Rocks on Mars have been found to frequently occur as layers, called strata, in many different places. Columbus Crater is one of many craters that contain layers. Rock can form layers in a variety of ways. Volcanoes, wind, or water can produce layers. Many places on Mars show rocks arranged in layers. Scientists are happy about finding layers on Mars since layers may have formed under large bodies of water. Layers may be formed by groundwater rising up depositing minerals and cementing sediments. The hardened layers are consequently more protected from erosion. This process may occur instead of layers forming under lakes.

Sometimes the layers display different colors. Light-toned rocks on Mars have been associated with hydrated minerals like sulfates. The Mars rover Opportunity examined such layers close-up with several instruments. Some layers are probably made up of fine particles because they seem to break up into fine dust. In contrast, other layers break up into large boulders so they are probably much harder. Basalt, a volcanic rock, is thought to form layers composed of boulders. Basalt has been identified all over Mars. Instruments on orbiting spacecraft have detected clay (also called phyllosilicates) in some layers. Scientists are excited about finding hydrated minerals such as sulfates and clays on Mars because they are usually formed in the presence of water. Places that contain clays and/or other hydrated minerals would be good places to look for evidence of life.

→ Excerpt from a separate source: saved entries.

-- ==== Sys2Proof/Machine/RxTable.lean ====
section
/-! DEFINITION. Machine/RxTable.lean: the receive machine as spec/43_framer_rx.md R171 tabulates it, one arrow at a
time. `exec` runs the function of R181 (`rxMachine`); the obligation
RunningTheR171TableGivesTheR181Function says the two are one machine. -/

namespace Sys2Proof.Machine

/-- One arrow: to another state, or the end of the run. -/
inductive RxMove where
  | goto (regs : RxRegs) (st : RxStream)
  | stop (run : RxRun)
deriving DecidableEq, Repr

/-- The row "any, any read, the read is short: end ShortRead", and its complement. -/
def rxArrow (n : Nat) (v : Version) (regs : RxRegs) (st : RxStream) (full : Buf → RxStream → RxMove) : RxMove :=
  match st.read n with
  | .never => .stop (.hung .readNeverAnswers)
  | .got r rest => if r.length < n then .stop (rxStop (.fail .shortRead) v regs rest) else full r rest

/-- One step of the table of R171. -/
def rxTableStep (v : Version) (regs : RxRegs) (st : RxStream) : RxMove :=
  match regs.rxs with
  | .search => rxArrow 1 v regs st fun r rest =>
      if r = [Config.SOF] then .goto { regs with rxs := .variant } rest else .goto regs rest
  | .variant => rxArrow 1 v regs st fun r rest =>
      if r = [Config.VAR_V1] ∧ v = .v1 then .goto { regs with rxs := .hdr1 } rest
      else if r = [Config.VAR_V2] ∧ v = .v2 then .goto { regs with rxs := .hdr2 } rest
      else .stop (rxMismatch v regs rest)
  | .hdr1 => rxArrow 3 v regs st fun h rest =>
      let regs := regs.header1 h
      if regs.type = Config.DIR_ERR then .stop (rxStop (.fail .remoteError) v regs rest)
      else .goto { regs with rxs := .payload } rest
  | .hdr2 => rxArrow 6 v regs st fun h rest =>
      let regs := regs.header2 h
      if regs.type = Config.DIR_ERR then .stop (rxStop (.fail .remoteError) v regs rest)
      else .goto { regs with rxs := .payload } rest
  | .payload => rxArrow regs.len.toNat v regs st fun r rest =>
      .goto { regs with data := r, rxs := .crc } rest
  | .crc => rxArrow 1 v regs st fun r rest =>
      let regs := { regs with rxcrc := r.headD 0 }
      if regs.rxcrc = rxExpected v regs then .stop (rxStop (.deliver regs.code regs.data) v regs rest)
      else .stop (rxStop (.fail .checksumError) v regs rest)

/-- Follow at most `n` arrows of the table; `none` if the run has not ended by then. -/
def rxTableRun : Nat → Version → RxRegs → RxStream → Option RxRun
  | 0, _, _, _ => none
  | n + 1, v, regs, st =>
    match rxTableStep v regs st with
    | .stop run => some run
    | .goto regs' st' => rxTableRun n v regs' st'

end Sys2Proof.Machine
end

More research using data collected by the SHARAD (SHAllow RAdar Detector) on the MRO has found layers of ice-water interspersed with dirt at the northern pole under the Planum Boreum. The layering is believed to have come from the global warming and cooling cycle on Mars; during cooling periods, water migrated to the poles and formed the ice-water layers, while on subsequent warming, the unthawed ice water was covered by layers of dust and dirt from windstorms on the surface, helping to preserve the ice water.

Below are a few of the many examples of layers that have been studied with HiRISE.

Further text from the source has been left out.